» **PROBLEM DETAILS**
Please print exactly the lines running from the one that contains "(¬ reservedBitsSet s.cpu" to the end of the data, with both lines included.

START DATA IN THIS EXERCISE

-- ==== Sys2Proof/Certificates/Slice0/Obligations.lean ====
section
/-! DEFINITION. The statements for the provers. Each formalises a rule of the spec, or says whose
choice it rests on. -/

open Sys2Proof Sys2Proof.Machine

/-! ### Encoding and fetch -/

/-- 30_encoding.md R62: bytes are MWAIT if and only if the first three are `0F 01 C9`; as a 24-bit
pattern with the first byte on top, `match = 0x0F01C9`, `mask = 0xFFFFFF`. The spec marks this as
its own decision D1. -/
def Obligations.DecodesExactlyTheBareBytes : Prop :=
  (∀ bs i rest, decode bs = .ok (i, rest) ↔ i = .mwait ∧ bs = 0x0F :: 0x01 :: 0xC9 :: rest) ∧
  (∀ w, decodeTableWord 24 w = some .mwait ↔ w &&& 0xFFFFFF = 0x0F01C9)

/-- 30_encoding.md R63, R60: every well-formed instruction decodes from its encoding, whatever
follows, and is three bytes long. -/
def Obligations.DecodeInvertsEncode : Prop :=
  ∀ i rest, Instr.wellFormed i = true →
    decode (encode i ++ rest) = .ok (i, rest) ∧ (encode i).length = 3

/-- 30_encoding.md R62 and 95_test_vectors.md E1 to E10, on written out bytes. -/
def Obligations.DecodesTheWrittenOutWords : Prop :=
  decode [0x0F, 0x01, 0xC9, 0x90] = .ok (.mwait, [0x90]) ∧
  decode [0b00001111, 0b00000001, 0b11001001] = .ok (.mwait, []) ∧
  decodeTableWord 24 0x0F01C9 = some .mwait ∧
  decode [0x0F, 0x01, 0xC8] = .error .notMwait ∧
  decode [0x0F, 0x01, 0xC1] = .error .notMwait ∧
  decode [0x0F, 0x01, 0x49] = .error .notMwait ∧
  decode [0x0F, 0x00, 0xC9] = .error .notMwait ∧
  decode [0x66, 0x0F, 0x01, 0xC9] = .error .startsWithPrefix ∧
  decode [0xF3, 0x0F, 0x01, 0xC9] = .error .startsWithPrefix ∧
  decode [0x48, 0x0F, 0x01, 0xC9] = .error .startsWithPrefix ∧
  decode [0x0F, 0x01] = .error .truncated

/-- 30_encoding.md R62, R65, 95_test_vectors.md E10: at a `pc` below the straddling zone P executes
MWAIT exactly when the three bytes of the program text there are `0F 01 C9`; anything else is
refused by name. The spec marks these as its own decisions D4 and D26. -/
def Obligations.FetchRunsMwaitOrRefuses : Prop :=
  ∀ s : State, s.cpu.pc + 3 ≤ 2 ^ s.cfg.ipw s.cpu.mode →
    (s.textByte s.cpu.pc = some 0x0F ∧ s.textByte (s.cpu.pc + 1) = some 0x01 ∧
        s.textByte (s.cpu.pc + 2) = some 0xC9 →
      s.execNext = exec .mwait s) ∧
    (¬ (s.textByte s.cpu.pc = some 0x0F ∧ s.textByte (s.cpu.pc + 1) = some 0x01 ∧
        s.textByte (s.cpu.pc + 2) = some 0xC9) →
      ∃ r, s.execNext = .refused r ∧ (r = .notMwait ∨ r = .prefixedForm ∨ r = .endOfText))

/-- 10_state.md R14: an MWAIT whose bytes would straddle the top of the `IPW`-bit space is refused;
one that ends exactly at the top is not refused for that. That whatever other bytes stand so near
the top are refused by the same name, without being read, is the model's choice (log 27). The spec
marks R14's refusal as its own decision D3. -/
def Obligations.StraddlingTheTopIsRefused : Prop :=
  ∀ s : State, s.turnExecutes →
    (step s = .refused .straddlesTop ↔ 2 ^ s.cfg.ipw s.cpu.mode < s.cpu.pc + 3)

/-- A step runs the decoded instruction: when P's turn executes and the program text at `pc` decodes
to `i`, the step is `exec i` on the state with the turn taken off the script. -/
def Obligations.StepRunsTheDecodedInstruction : Prop :=
  ∀ (s : State) i rest, s.turnExecutes → s.cpu.pc + 3 ≤ 2 ^ s.cfg.ipw s.cpu.mode →
    decode (s.textBytes s.cpu.pc 3) = .ok (i, rest) → step s = exec i s.ticked

/-! ### MWAIT: the exceptions -/

/-- 40_mwait.md R81: in virtual-8086 mode MWAIT always raises #UD, whatever the CPUID flag, the
privilege level and the registers hold. -/
def Obligations.MwaitInV86RaisesUd : Prop :=
  ∀ s : State, s.mayExecute → s.cpu.mode = .v86 →
    exec .mwait s = .next (s.handedExn .ud none)

/-- 40_mwait.md R82: in the other four modes MWAIT raises #UD if `CPUID_01H_ECX_3 = 0`. -/
def Obligations.MwaitWithoutTheFeatureRaisesUd : Prop :=
  ∀ s : State, s.mayExecute →
    s.cpu.mode ∈ [Mode.real, .prot, .compat, .long64] → s.cfg.cpuid01Ecx3 = false →
    exec .mwait s = .next (s.handedExn .ud none)

/-- 40_mwait.md R83: in protected, compatibility and 64-bit mode MWAIT raises #UD if `CPL != 0`; in
real-address mode there is no privilege test: the outcome is the same for every `CPL`, whether the
other checks pass or not. The spec marks the second as its own decision D29. -/
def Obligations.MwaitAtOtherPrivilegeRaisesUd : Prop :=
  (∀ s : State, s.mayExecute → s.cpu.mode ∈ [Mode.prot, .compat, .long64] → s.cpu.cpl ≠ 0 →
    exec .mwait s = .next (s.handedExn .ud none)) ∧
  (∀ (s : State) c, s.mayExecute → s.cpu.mode = .real →
    ∃ t, exec .mwait s = .next t ∧
      exec .mwait (s.setCpu { s.cpu with cpl := c }) =
        .next { t with cpu := { t.cpu with cpl := c } })

/-- 40_mwait.md R84: reserved bits of the extensions register raise #GP: `ECX[31:1]`, in 64-bit mode
`RCX[63:1]`; error code 0, none in real-address mode; the register is not changed. With none of them
set this test raises nothing, so outside 64-bit mode bits 63:32 of RCX are not tested. -/
def Obligations.MwaitReservedExtensionBitsRaiseGp : Prop :=
  ∀ s : State, s.mayExecute → s.cpu.mode ≠ .v86 → s.cfg.cpuid01Ecx3 = true →
    (s.cpu.mode = .real ∨ s.cpu.cpl = 0) →
    (reservedBitsSet s.cpu → exec .mwait s = .next (s.handedExn .gp (gpCode s.cpu.mode))) ∧
    (¬ reservedBitsSet s.cpu → (s.cpu.rcx.getLsbD 0 = true → s.cfg.cpuid05Ecx1 = true) →
      ∃ t, exec .mwait s = .next t ∧ t.trap = s.trap ∧ t.cpu.rcx = s.cpu.rcx)

/-- 40_mwait.md R85: `ECX[0] = 1` without `CPUID_05H_ECX_1` raises #GP with the same error-code
form; `CPUID_05H_ECX_0` plays no part. -/
def Obligations.MwaitUnsupportedExtensionRaisesGp : Prop :=
  ∀ s : State, s.mayExecute → s.cpu.mode ≠ .v86 → s.cfg.cpuid01Ecx3 = true →
    (s.cpu.mode = .real ∨ s.cpu.cpl = 0) →
    s.cpu.rcx.getLsbD 0 = true → s.cfg.cpuid05Ecx1 = false →
    exec .mwait s = .next (s.handedExn .gp (gpCode s.cpu.mode))

/-- 40_mwait.md R86, R87, 60_exceptions.md R122: the order of the checks. MWAIT raises nothing
exactly when no condition holds; otherwise it raises #UD when one of the #UD conditions holds,
whatever the extensions register holds, and #GP only when none does. It raises nothing else. The
spec marks this as its own decision D5. -/
def Obligations.MwaitReportsUdBeforeGp : Prop :=
  ∀ s : State, s.mayExecute →
    (MwaitAllowed s.cpu s.cfg → ∃ t, exec .mwait s = .next t ∧ t.trap = s.trap) ∧
    (¬ MwaitAllowed s.cpu s.cfg →
      ((s.cpu.mode = .v86 ∨ s.cfg.cpuid01Ecx3 = false ∨ (s.cpu.mode ≠ .real ∧ s.cpu.cpl ≠ 0)) →
        exec .mwait s = .next (s.handedExn .ud none)) ∧
      (¬ (s.cpu.mode = .v86 ∨ s.cfg.cpuid01Ecx3 = false ∨
          (s.cpu.mode ≠ .real ∧ s.cpu.cpl ≠ 0)) →
        exec .mwait s = .next (s.handedExn .gp (gpCode s.cpu.mode))))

END DATA IN THIS EXERCISE

» **OUTPUT OF THE TASK**
    (¬ reservedBitsSet s.cpu → (s.cpu.rcx.getLsbD 0 = true → s.cfg.cpuid05Ecx1 = true) →
      ∃ t, exec .mwait s = .next t ∧ t.trap = s.trap ∧ t.cpu.rcx = s.cpu.rcx)

/-- 40_mwait.md R85: `ECX[0] = 1` without `CPUID_05H_ECX_1` raises #GP with the same error-code
form; `CPUID_05H_ECX_0` plays no part. -/
def Obligations.MwaitUnsupportedExtensionRaisesGp : Prop :=
  ∀ s : State, s.mayExecute → s.cpu.mode ≠ .v86 → s.cfg.cpuid01Ecx3 = true →
    (s.cpu.mode = .real ∨ s.cpu.cpl = 0) →
    s.cpu.rcx.getLsbD 0 = true → s.cfg.cpuid05Ecx1 = false →
    exec .mwait s = .next (s.handedExn .gp (gpCode s.cpu.mode))

/-- 40_mwait.md R86, R87, 60_exceptions.md R122: the order of the checks. MWAIT raises nothing
exactly when no condition holds; otherwise it raises #UD when one of the #UD conditions holds,
whatever the extensions register holds, and #GP only when none does. It raises nothing else. The
spec marks this as its own decision D5. -/
def Obligations.MwaitReportsUdBeforeGp : Prop :=
  ∀ s : State, s.mayExecute →
    (MwaitAllowed s.cpu s.cfg → ∃ t, exec .mwait s = .next t ∧ t.trap = s.trap) ∧
    (¬ MwaitAllowed s.cpu s.cfg →
      ((s.cpu.mode = .v86 ∨ s.cfg.cpuid01Ecx3 = false ∨ (s.cpu.mode ≠ .real ∧ s.cpu.cpl ≠ 0)) →
        exec .mwait s = .next (s.handedExn .ud none)) ∧
      (¬ (s.cpu.mode = .v86 ∨ s.cfg.cpuid01Ecx3 = false ∨
          (s.cpu.mode ≠ .real ∧ s.cpu.cpl ≠ 0)) →
        exec .mwait s = .next (s.handedExn .gp (gpCode s.cpu.mode))))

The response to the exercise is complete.